**EXERCISE DESCRIPTION**. The data must be written out once more, precisely as given.
──────── RECORDED INFORMATION ────────
-- ==== Sys2Proof/Laws/PerInstr.lean ====
section
/-! SUPPORT. One lemma per constructor of `Instr`: the code of a well-formed instruction decodes to it, every operand at
every value that its field admits; the event rows of the table have no code. -/

open Sys2Proof Sys2Proof.Laws

set_option Elab.async false
set_option linter.unusedSimpArgs false

/-- The code of a well-formed instruction decodes to it (R180, R181, R184). -/
def Sys2Proof.Laws.RoundTrip.Statement (i : Instr) : Prop :=
  i.wf = true → ∀ c, encode i = some c → decodeCode c.1 c.2 = .ok i

/-- It is enough that the operand bits decode to the instruction. -/
theorem Sys2Proof.Laws.roundTrip_of {i : Instr} {op : BitVec 7} {o : BitVec 21} (e : encode i = some (op, o))
    (d : i.wf = true → decodeOperands op.toNat o = .ok i) : RoundTrip.Statement i := by
  intro h c hc
  rw [e, Option.some.injEq] at hc
  subst hc
  simp [decodeCode, d h, inRange, h, bind, Except.bind]

theorem Sys2Proof.Laws.RoundTrip.nop : RoundTrip.Statement .nop :=
  roundTrip_of rfl (by simp [decodeOperands, decodeScalar, zeroed, fits_setWidth, flag_ofBool])

theorem Sys2Proof.Laws.RoundTrip.add (d : BitVec 6) (a : BitVec 6) (b : BitVec 6) :
    RoundTrip.Statement (.add d a b) :=
  roundTrip_of rfl (by simp [decodeOperands, decodeScalar, zeroed, fits_setWidth, flag_ofBool])

theorem Sys2Proof.Laws.RoundTrip.sub (d : BitVec 6) (a : BitVec 6) (b : BitVec 6) :
    RoundTrip.Statement (.sub d a b) :=
  roundTrip_of rfl (by simp [decodeOperands, decodeScalar, zeroed, fits_setWidth, flag_ofBool])

theorem Sys2Proof.Laws.RoundTrip.and (d : BitVec 6) (a : BitVec 6) (b : BitVec 6) :
    RoundTrip.Statement (.and d a b) :=
  roundTrip_of rfl (by simp [decodeOperands, decodeScalar, zeroed, fits_setWidth, flag_ofBool])

theorem Sys2Proof.Laws.RoundTrip.or (d : BitVec 6) (a : BitVec 6) (b : BitVec 6) :
    RoundTrip.Statement (.or d a b) :=
  roundTrip_of rfl (by simp [decodeOperands, decodeScalar, zeroed, fits_setWidth, flag_ofBool])

theorem Sys2Proof.Laws.RoundTrip.xor (d : BitVec 6) (a : BitVec 6) (b : BitVec 6) :
    RoundTrip.Statement (.xor d a b) :=
  roundTrip_of rfl (by simp [decodeOperands, decodeScalar, zeroed, fits_setWidth, flag_ofBool])

theorem Sys2Proof.Laws.RoundTrip.andn (d : BitVec 6) (a : BitVec 6) (b : BitVec 6) :
    RoundTrip.Statement (.andn d a b) :=
  roundTrip_of rfl (by simp [decodeOperands, decodeScalar, zeroed, fits_setWidth, flag_ofBool])

theorem Sys2Proof.Laws.RoundTrip.mul (d : BitVec 6) (a : BitVec 6) (b : BitVec 6) :
    RoundTrip.Statement (.mul d a b) :=
  roundTrip_of rfl (by simp [decodeOperands, decodeScalar, zeroed, fits_setWidth, flag_ofBool])

theorem Sys2Proof.Laws.RoundTrip.mulh (d : BitVec 6) (a : BitVec 6) (b : BitVec 6) :
    RoundTrip.Statement (.mulh d a b) :=
  roundTrip_of rfl (by simp [decodeOperands, decodeScalar, zeroed, fits_setWidth, flag_ofBool])

theorem Sys2Proof.Laws.RoundTrip.mulhu (d : BitVec 6) (a : BitVec 6) (b : BitVec 6) :
    RoundTrip.Statement (.mulhu d a b) :=
  roundTrip_of rfl (by simp [decodeOperands, decodeScalar, zeroed, fits_setWidth, flag_ofBool])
────────
**OUTPUT BELOW**.
-- ==== Sys2Proof/Laws/PerInstr.lean ====
section
/-! SUPPORT. One lemma per constructor of `Instr`: the code of a well-formed instruction decodes to it, every operand at
every value that its field admits; the event rows of the table have no code. -/

open Sys2Proof Sys2Proof.Laws

set_option Elab.async false
set_option linter.unusedSimpArgs false

/-- The code of a well-formed instruction decodes to it (R180, R181, R184). -/
def Sys2Proof.Laws.RoundTrip.Statement (i : Instr) : Prop :=
  i.wf = true → ∀ c, encode i = some c → decodeCode c.1 c.2 = .ok i

/-- It is enough that the operand bits decode to the instruction. -/
theorem Sys2Proof.Laws.roundTrip_of {i : Instr} {op : BitVec 7} {o : BitVec 21} (e : encode i = some (op, o))
    (d : i.wf = true → decodeOperands op.toNat o = .ok i) : RoundTrip.Statement i := by
  intro h c hc
  rw [e, Option.some.injEq] at hc
  subst hc
  simp [decodeCode, d h, inRange, h, bind, Except.bind]

theorem Sys2Proof.Laws.RoundTrip.nop : RoundTrip.Statement .nop :=
  roundTrip_of rfl (by simp [decodeOperands, decodeScalar, zeroed, fits_setWidth, flag_ofBool])

theorem Sys2Proof.Laws.RoundTrip.add (d : BitVec 6) (a : BitVec 6) (b : BitVec 6) :
    RoundTrip.Statement (.add d a b) :=
  roundTrip_of rfl (by simp [decodeOperands, decodeScalar, zeroed, fits_setWidth, flag_ofBool])

theorem Sys2Proof.Laws.RoundTrip.sub (d : BitVec 6) (a : BitVec 6) (b : BitVec 6) :
    RoundTrip.Statement (.sub d a b) :=
  roundTrip_of rfl (by simp [decodeOperands, decodeScalar, zeroed, fits_setWidth, flag_ofBool])

theorem Sys2Proof.Laws.RoundTrip.and (d : BitVec 6) (a : BitVec 6) (b : BitVec 6) :
    RoundTrip.Statement (.and d a b) :=
  roundTrip_of rfl (by simp [decodeOperands, decodeScalar, zeroed, fits_setWidth, flag_ofBool])

theorem Sys2Proof.Laws.RoundTrip.or (d : BitVec 6) (a : BitVec 6) (b : BitVec 6) :
    RoundTrip.Statement (.or d a b) :=
  roundTrip_of rfl (by simp [decodeOperands, decodeScalar, zeroed, fits_setWidth, flag_ofBool])

theorem Sys2Proof.Laws.RoundTrip.xor (d : BitVec 6) (a : BitVec 6) (b : BitVec 6) :
    RoundTrip.Statement (.xor d a b) :=
  roundTrip_of rfl (by simp [decodeOperands, decodeScalar, zeroed, fits_setWidth, flag_ofBool])

theorem Sys2Proof.Laws.RoundTrip.andn (d : BitVec 6) (a : BitVec 6) (b : BitVec 6) :
    RoundTrip.Statement (.andn d a b) :=
  roundTrip_of rfl (by simp [decodeOperands, decodeScalar, zeroed, fits_setWidth, flag_ofBool])

theorem Sys2Proof.Laws.RoundTrip.mul (d : BitVec 6) (a : BitVec 6) (b : BitVec 6) :
    RoundTrip.Statement (.mul d a b) :=
  roundTrip_of rfl (by simp [decodeOperands, decodeScalar, zeroed, fits_setWidth, flag_ofBool])

theorem Sys2Proof.Laws.RoundTrip.mulh (d : BitVec 6) (a : BitVec 6) (b : BitVec 6) :
    RoundTrip.Statement (.mulh d a b) :=
  roundTrip_of rfl (by simp [decodeOperands, decodeScalar, zeroed, fits_setWidth, flag_ofBool])

theorem Sys2Proof.Laws.RoundTrip.mulhu (d : BitVec 6) (a : BitVec 6) (b : BitVec 6) :
    RoundTrip.Statement (.mulhu d a b) :=
  roundTrip_of rfl (by simp [decodeOperands, decodeScalar, zeroed, fits_setWidth, flag_ofBool])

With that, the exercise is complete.